I have created one login.js in which there would be my Login method which will post my Username/Emailid and password to my Web Api and the method in web api will authenticate that user.

Code:

$scope.Login()
{
  $.post("api/Authentication/Login",Username,Password)
  {
  }
}

Web api code:

[Route]
Public Task<object> Login([FromBody] username,password)
{
   //method to authenticate user from database.
   //Now the tricky parts comes like after authenticating user should i 
   //just store the user id in my session like this Session["userid]=id or
   //Should i go for storing whole user object in my cookie as i have read 
   //that storing data in session is very bad idea and disaster too as session is very memory
   //and so i think i would go for cookie which will be saved on client side.
   //but what if cookie isnt supported by browser??
}

Using session is disaster as pointed out by Darin Dimitrov in his answer and comments. So i have decided to use cookie as per this answer and one of the ecommerce site that is Nop Commerce uses cookie too to store currently login customer object as per this question and answer Question

I am following this code suggested by LukeP in this Question for authentication purpose and maintaining currenlty login user object across my whole appilcation.

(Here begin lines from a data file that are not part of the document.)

/-- A circuit is marked SHED: its level drops to the shed level at once, and the notice is sent (R140). DESIGN CHOICE (log 64):
the notice carries the level after the drop and the units after the release. -/
def State.markShed (s : State) (c : Nat) : State :=
  let r := s.circuitRec c
  let w := s.circuit c
  let drops := decide (r.shed < w.level)
  (s.setCircuit c { w with
      shed := true, level := if drops then r.shed else w.level, fade := if drops then none else w.fade }).floodNotice c
    w.state .shed (if drops then min (s.held (.flood c)) (r.unitsAt r.shed) else s.held (.flood c))

/-- A circuit's level drops to its shed level: it is marked, and the units above the shed level's are released (R140). -/
def State.dropToShed (s : State) (c : Nat) : State :=
  (s.markShed c).release (.flood c) (s.held (.flood c) - (s.circuitRec c).unitsAt (s.circuitRec c).shed)

/-- A DIMMED circuit is capped (R140): marked where it is not, with its level's drop and the release first, and then the shed
level is its target by R139, which withdraws a waiting rise. `cause` is that of a change of state. DESIGN CHOICE (log 64): an ON
circuit whose shed level is 0 goes OFF with the cause SHED. -/
def State.cap (s : State) (c : Nat) (cause : FloodCause) : State :=
  let r := s.circuitRec c
  let w := s.circuit c
  (if w.shed then s else if r.shed < w.level then s.dropToShed c else s.markShed c).retarget c r.shed cause

/-- A circuit's SHED mark is cleared, with the notice (R140, R141). -/
def State.unmarkShed (s : State) (c : Nat) : State :=
  (s.setCircuit c { s.circuit c with shed := false }).floodNotice c (s.circuit c).state .restored (s.held (.flood c))

/-- One marked circuit at the signal's clearing (R141). Without mains the mark goes and no request is made (R142). -/
def State.uncap (s : State) (c : Nat) : State :=
  let t := s.unmarkShed c
  if t.mainsNormal && decide ((t.circuitRec c).kind = .dimmed) then t.retarget c (t.circuit c).demand .restored else t

/-- A DIMMED circuit acts on its demand, mains being NORMAL (R139, R140). -/
def State.actDimmed (s : State) (c : Nat) (cause : FloodCause) : State :=
  let w := s.circuit c
  if s.floods.shedSeen && s.sheds c then s.cap c cause
  else (if w.shed then s.unmarkShed c else s).retarget c w.demand cause

/-! ## Demand judged, and grants (R131, R136, R139) -/

/-- The demand of a circuit taken afresh (R131). -/
def State.takeDemand (s : State) (c : Nat) : State :=
  s.setCircuit c { s.circuit c with demand := (s.demandOf c).1, source := (s.demandOf c).2 }

/-- A circuit acts on its demand, mains being NORMAL (R131). A circuit that has become SWITCHED is not shed (R140, log 38). -/
def State.actCircuit (s : State) (c : Nat) (cause : FloodCause) : State :=
  match (s.circuitRec c).kind with
  | .switched => (if (s.circuit c).shed then s.unmarkShed c else s).actSwitched c cause
  | .dimmed => s.actDimmed c cause

/-- The arbiter grants a circuit's units (R136, R139). -/
def floodGranted (c units : Nat) (s : State) : State :=
  let w := s.circuit c
  let r := s.circuitRec c
  match r.kind, w.state with
  | .switched, .waiting =>
    if s.mainsNormal && decide (1 ≤ w.demand) then
      let t := s.moveCircuit c { w with state := .warming, timer := some (s.now + r.warmUp * 1000) } .grant
      if r.warmUp = 0 then t.warmed c else t
    else (s.changeCircuit c { w with state := .off } .grant (s.held (.flood c) - units)).release (.flood c) units
  | .dimmed, .waiting =>
    if s.mainsNormal then (s.moveCircuit c { w with state := .on } .grant).retarget c w.target .grant
    else (s.changeCircuit c { w with state := .off } .grant (s.held (.flood c) - units)).release (.flood c) units
  | .dimmed, .on => if s.mainsNormal then s.retarget c w.target .grant else s.release (.flood c) units
  | _, _ => s.release (.flood c) units

/-! ## One event for several circuits (R131, R140, R141, R144) -/

/-- The units a message grants a circuit. -/
def Msg.grantOf (c : Nat) : Msg → Option Nat
  | .granted (.flood d) units => if d = c then some units else none
  | _ => none

/-- A circuit is told the grants that its own act drew, before the next circuit acts (chapter 7's example, log 59). -/
def State.takeOwnGrants (s : State) (c : Nat) : State :=
  (s.agenda.filterMap (Msg.grantOf c)).foldl (fun t units => floodGranted c units t)
    (s.withAgenda (s.agenda.filter fun m => (m.grantOf c).isNone))

/-- What one event does to several circuits, in their order: each acts and is told its own grants. Their notices go first,
C0's first (R144); what their releases and requests bring others is told when every circuit has acted (log 59). -/
def State.eachCircuit (s : State) (l : List Nat) (f : Nat → State → State) : State :=
  let t := (s.withAgenda []).each l fun c t => (f c t).takeOwnGrants c
  t.withAgenda (s.agenda ++ t.agenda.filter Msg.isNotice ++ t.agenda.filter fun m => !m.isNotice)

/-- SET handed to the floodlight controller (R140): the circuits in their order (R144). -/
def shedSet (s : State) : State :=
  let s := s.withFloods { s.floods with shedSeen := true }
  s.eachCircuit (circuitNumbers.filter fun c => s.sheds c && !(s.circuit c).shed) fun c t => t.cap c .shed

/-- CLEAR handed to the floodlight controller (R141): the circuits in their order (R144). -/
def shedClear (s : State) : State :=
  let s := s.withFloods { s.floods with shedSeen := false }
  s.eachCircuit (circuitNumbers.filter fun c => (s.circuit c).shed) fun c t => t.uncap c

/-- The demands of circuits are judged afresh at one instant (R131, R133): every demand is taken, then, mains being NORMAL
(R142), each circuit acts on its own, in circuit order (R144). -/
def judgeCircuits (l : List Nat) (cause : FloodCause) (s : State) : State :=
  let t := s.each l fun c t => t.takeDemand c
  if t.mainsNormal then t.eachCircuit l fun c t => t.actCircuit c cause else t

/-! ## Scenes and overrides (R133-R135) -/

/-- Scene levels are written; the circuits whose level changed are judged afresh (R133). -/
def State.writeLevels (s : State) (levels : List (Option Nat)) (last : Option Nat) : State :=
  let changed := circuitNumbers.filter fun c => (levels.getD c none).any fun l => l ≠ (s.circuit c).sceneLevel
  let t := s.each changed fun c t => t.setCircuit c { t.circuit c with sceneLevel := (levels.getD c none).getD 0 }
  (t.withFloods { t.floods with lastScene := last }).post (.judgeCircuits changed .demand)

/-- A scene is activated (R133). -/
def activateScene (scene : Nat) (s : State) : State × Status :=
  let r := s.sceneRec scene
  if r.used then (s.writeLevels r.levels (some scene), .ok) else (s, .noEntry)

/-- Every scene level becomes 0 and the last scene none (R134). -/
def State.clearLevels (s : State) : State := s.writeLevels (List.replicate 12 (some 0)) none

/-- The fallback scene is activated where it is set and used (R134). -/
def State.fallBack (s : State) : State :=
  match s.tables.light.fallback with
  | some scene => (activateScene scene s).1
  | none => s

/-- A transition of the light state at the floodlights (R134). -/
def transitionFloods (state : LightState) (s : State) : State :=
  if s.time.state ≠ .unset then s
  else match state with
    | .dark => s.fallBack
    | .light => s.clearLevels
    | .unknown => s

I have read about asp.net claim identity too but dont know whether i can use it in my asp.net web api and angular js.

So can anybody tell me whats the correct approach to use for authentication in asp.net web api and angular js and what all the changes to be done in LukeP code to work with web api and angular js??

Can anybody explain me about this appraoch which i have pointed above with some detail description and some codes too as it can help me and some others too if they are searching for the same.

Later i will offer 100 bounty to the answer addressing all above concern with some codes.

Answer 1

The best way to do it is with token authentication. In summary it works like this:

• A POST /api/login route on the server takes in a username + password, checks that they are valid against the database, then generates and returns a refresh token (which can just be a random string or GUID). The refresh token is also stored in the database next to the user, overwriting the previous refresh token
• A GET /api/access-token route on the server takes in a username + refresh token, checks that they match in the database, then generates and returns an access token
• Any other /api/* routes require a valid access token to be in the header of the request, otherwise they assume the user does not have a valid login

The access token is a data object that has been encrypted using a secret key that only the server knows. It should contain the username, an expiry date (usually ~10mins from when the token was generated), and any permissions or misc data about the user. Because it is encrypted with a secret key, it cannot be forged by an attacker.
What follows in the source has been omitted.